When it comes to women and sex, how a woman feels about herself, her life, her partner, and her relationship all factor into whether she feels like having sex. Unlike men, where thinking about sex translates to erection, arousal in some women may start during or even after lovemaking begins. Prior to love making a woman has many thoughts not only about sex but about her relationship. “Are we ready to have sex? Is he committed to me? Will he like my body? Does he think I’m sexy?”
All kind of worry
In dating situations, women are thinking about the flow of her relationship and her future, too. “What if I get addicted to this man and then he leaves me?” While women are not as concerned with sexual performance, a woman knows that once she becomes sexually involved, things become more serious for her. While the heat of the moment and her eager male partner may convince a woman to have sex, she knows that due to the release of oxytocin during sex she must also protect her heart. For men, sex is a one-part play. For women in dating, there are three acts: pre-sex worry, during-sex worry, and post-sex worry.
Talk about it
For both men and women, talking about can increase libido. If you are a man, tell your woman how sexy you find her. This will help her get out of her head and any insecurities and into the moment. If she sees you aroused and approaching her with confidence, it’s easier for her to feel her desire. For women, try not to overthink what your male partner wants. Think more about yourself and tell your man what feels good to you. Men take pleasure in pleasuring you. Enjoy yourself and your man will too.

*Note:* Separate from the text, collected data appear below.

/-- The core-field reads that were requested are all made: INVALIDATE has its result, or the start procedure goes on to open the
journal (04 R70, 11 R167). -/
def coreReadsDone (c : Chip) : Chip :=
  if c.shc.run = .starting then (c.modShc fun s => { s with start := .page }).modJwr fun j => { j with page := .opening }
  else setResult .ok (c.modOrd fun o => { o with work := none })

/-- A core-field read is complete: the next is requested, or all are made. -/
def nextCoreRead (rest : List LineNo) (c : Chip) : Chip :=
  let c := dropRequest .core (c.modMpt fun m => { m with coreReads := rest })
  if rest = [] then coreReadsDone c else if c.shc.run = .starting then c else addRequest .core c

/-- CORE_FIELD_READ_COMPLETE (01 R3). -/
def execCoreFieldReadComplete (s : State) : Out :=
  let c := s.chip
  match c.mpt.coreReads with
  | [] => stay s
  | x :: rest =>
    if c.serves .core then
      inRam (c.recordAddr x) 8
        (finish s (nextCoreRead rest (coreEffect x (readWord s.ram (c.recordAddr x)) (release c))))
    else stay s

/-! ## The plan read of RELOAD_PLAN (05 R79) -/

/-- The words read are checked, and the order refused or its plan copy kept until the result is written, in which time no line is
admitted on the plan (log 17); an order that was taken from no cell has its result as soon as it is given (05 R79, log 3). -/
def reloadDone (p : PlanNo) (ws : List Word) (c : Chip) : Chip :=
  let c := dropRequest .reload (c.modOrd fun o => { o with work := none, read := [] })
  match parsePlan c.shc.hdr.n ws with
  | .absent | .malformed => setResult .badOrder c
  | .good segs =>
    if c.planInUse p then setResult .planInUse c
    else if c.ord.cell = none then stagePlan p segs (setResult .ok c)
    else (setResult .ok c).modOrd fun o => { o with staging := some (p, segs) }

/-- One access of RELOAD_PLAN_READ_COMPLETE: a word of the plan is read, and the next requested or the read complete. DESIGN CHOICE
(log 40): word 9, which Table 10-7 marks "not read", has its access as the others and is not looked at. -/
def reloadAccess (s : State) : Out :=
  let c := s.chip
  match c.ord.work with
  | some (.reload p) =>
    if c.serves .reload then
      let ws := c.ord.read ++ [readWord s.ram (c.planAddr p + c.ord.read.length)]
      inRam (c.planAddr p) 10
        (finish s
          (if ws.length < 10 then
            addRequest .reload (dropRequest .reload ((release c).modOrd fun o => { o with read := ws }))
          else reloadDone p ws (release c)))
    else stay s
  | _ => stay s

/-- Words of a plan have been read, and not all. -/
def Chip.reloadUnderWay (c : Chip) : Bool := !c.ord.read.isEmpty

/-- RELOAD_PLAN_READ_COMPLETE (05 R79). -/
def execReloadPlanReadComplete (s : State) (more : Nat := 0) : Out := accesses Chip.reloadUnderWay reloadAccess more s

/-! ## The mirror (10 R159) -/

/-- The next marked line above the last served, wrapping. -/
def Chip.nextMarked (c : Chip) : Option LineNo :=
  match allLines.find? fun x => decide (c.mpt.last < x) && (c.line x).mark with
  | some x => some x
  | none => allLines.find? fun x => (c.line x).mark

/-- The mark of a line is cleared as it is served. -/
def serveMark (x : LineNo) (c : Chip) : Chip :=
  (c.modLine x fun l => { l with mark := false }).modMpt fun m => { m with last := x }

/-- MIRROR_WRITE (10 R159). -/
def execMirrorWrite (s : State) : Out :=
  let c := s.chip
  match c.nextMarked with
  | none => stay s
  | some x =>
    if c.serves .mirror then
      inRam (c.statusAddr x) 1
        (finishRam s (serveMark x (release c), writeWord s.ram (c.statusAddr x) (c.line x).statusWord))
    else stay s

/-! ## An access fails (10 R161, R162, 04 R62, 11 R168) -/

/-- The FAULT record of a failure is folded into the shelf summary (10 R161, 11 R168). -/
def foldFault (k : FaultKind) (c : Chip) : Chip := c.modJwr (·.fold ⟨none, c.stamp, .fault k 0⟩)

/-- A line of a shelf whose start procedure fails (11 R168): UNEQUIPPED, with what R6 gives for it. -/
def Line.failed (l : Line) (blank clearAt : Nat) : Line :=
  { (l.moveRelay blank false).enter clearAt .unequipped with
    tone := .none
    slot := none
    asking := false
    sampling := .off
    selector := none
    mark := true }

/-- A start procedure fails (11 R168): the fault, FAILED, every line UNEQUIPPED, the Ring Scheduler as STOP leaves it but for the
conserve hold (06 R108), the generator OFF with its history kept (08 R136), the cycle counter at 0, every access ended (log 32). DESIGN
CHOICE (log 37): the records kept in STARTING that have not joined the write queue are left where they are. DESIGN CHOICE (log 39): before
the plan read the active and the staged plan copies stand as they are. -/
def failStart (k : FaultKind) (c : Chip) : Chip :=
  let c := foldFault k (offerFault k none 0 c)
  let c := c.modJwr Jwr.foldQueue
  { c with
    lines := mapEach (v := c.lines) fun l => l.failed (c.sets[l.tset]).burstBlank (c.sets[l.tset]).clearAt
    sst := { c.sst with waitList := [] }
    ctb := { c.ctb with step := 0, periods := 0 }
    rsc := { Rsc.reset with hold := c.rsc.hold }
    gen := { c.gen with state := .off, startTimer := none, idleTimer := none, holdTimer := none }
    ord := c.ord.abandoned
    mpt := { c.mpt with coreReads := [], reqs := [], read := [], busy := none }
    shc := { c.shc with run := .failed, start := .none } }

/-- The shelf becomes ISOLATED (10 R161, R162): the fault, the queued records folded, a page access ended with the page as far as
written, the order abandoned, the core-field and plan reads ended, the fetches held. -/
def isolate (c : Chip) : Chip :=
  let c := offerFault .memoryTimeout none 0 c
  let c := (foldFault .memoryTimeout c).modJwr fun j => { j.foldQueue with written := 0, closing := .no }
  let held (a : Access) : Bool :=
    match a with
    | .fetch _ => true
    | _ => false
  { c with
    ord := c.ord.abandoned
    mpt := { c.mpt with coreReads := [], reqs := c.mpt.reqs.filter held, busy := none }
    shc := { c.shc with run := .isolated } }

/-- A line whose fetch failed asks again at once (04 R62, 07 R112). -/
def askAgain (x : LineNo) (c : Chip) : Chip :=
  let c := modEntry x (fun e => { e with needsSlot := true, fetching := false }) (setSlotRef x none c)
  requestSlot x (c.line x).st.purpose (c.line x).askClass c

/-- The record fetch into a slot has failed (04 R62). -/
def failFetch (i : SlotNo) (c : Chip) : Chip :=
  let holder := (c.slot i).holder
  let c := dropRequest (.fetch i) (toLru i (c.modSlot i Slot.emptied))
  match holder with
  | some x => askAgain x c
  | none => grantFreed (c, some i)

/-- Plans read before an access of the plan read failed keep their new states; the others are ABSENT (05 R77, log 23). -/
def keepPlansBelow (k : Nat) (read : PlanNo → PlanRead) (c : Chip) : Chip :=
  c.modCtb fun t =>
    { t with
      active := Vector.ofFn fun p : PlanNo => if p.val < k then (read p).copy else none
      staged := Vector.replicate 8 none }

/-- The PLAN_INVALID faults of a plan read, offered in ascending plan number; their records stand ahead of the others kept in
STARTING (05 R77, 11 R170). -/
def planFaults (ps : List PlanNo) (c : Chip) : Chip :=
  let c := ps.foldl (fun c p => offerFault .planInvalid none p.val c) c
  c.modJwr fun j => { j with startRecs := (ps.map fun p => (⟨none, 0, .fault .planInvalid p.val⟩ : Rec)) ++ j.startRecs }

/-- What the words of the plan area give for a plan. -/
def planOf (n : Nat) (ws : List Word) (p : PlanNo) : PlanRead := parsePlan n ((ws.drop (10 * p.val)).take 10)

/-- The plans below `k` that the words read give as malformed. -/
def badPlans (k : Nat) (read : PlanNo → PlanRead) : List PlanNo :=
  (List.finRange 8).filter fun p => decide (p.val < k) && read p == .malformed

/-- The plans read before an access of the plan read failed (05 R77). -/
def plansBefore (c : Chip) : Chip :=
  if c.shc.start = .plans then
    let read := planOf c.shc.hdr.n c.mpt.read
    let k := c.mpt.read.length / 10
    planFaults (badPlans k read) (keepPlansBelow k read c)
  else c

/-- The outcome of the failed access for its requester, the shelf having become ISOLATED (10 R161). -/
def afterTimeout (a : Access) (c : Chip) : Chip :=
  match a with
  | .fetch i => failFetch i c
  | .mirror =>
    match c.nextMarked with
    | some x => c.modMpt fun m => { m with last := x }
    | none => c
  | .journal | .core | .reload | .start | .order => c

/-- MEMORY_TIMEOUT (10 R161, 11 R168). -/
def execMemoryTimeout (a : Access) (s : State) : Out :=
  let c := s.chip
  if c.serves a then
    match c.shc.run with
    | .starting => finish s (failStart .memoryTimeout (plansBefore c))
    | .running => finish s (afterTimeout a (isolate c))
    | .halted | .isolated | .failed => stay s
  else stay s

end Sys2Proof.Machine
end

5 Tips for Enhancing Sexual Desire:
- Five Senses: think about how things look, smell, sound, feel, and taste. Light a candle, listen to sexy music, drink some wine.
- Building anticipation: send your partner a sexy little flirt to build heat in your relationship. Tell them you can’t wait to see them later.
- Exercise more: people who are aware of their bodies and exercise generally have higher libidos and are more physical in their love language.
- Stay in the moment: focus on what feels good versus worrying about the past or future.
- Make your romantic life a priority: people who have an orgasm once a week to have better health and sex release stress.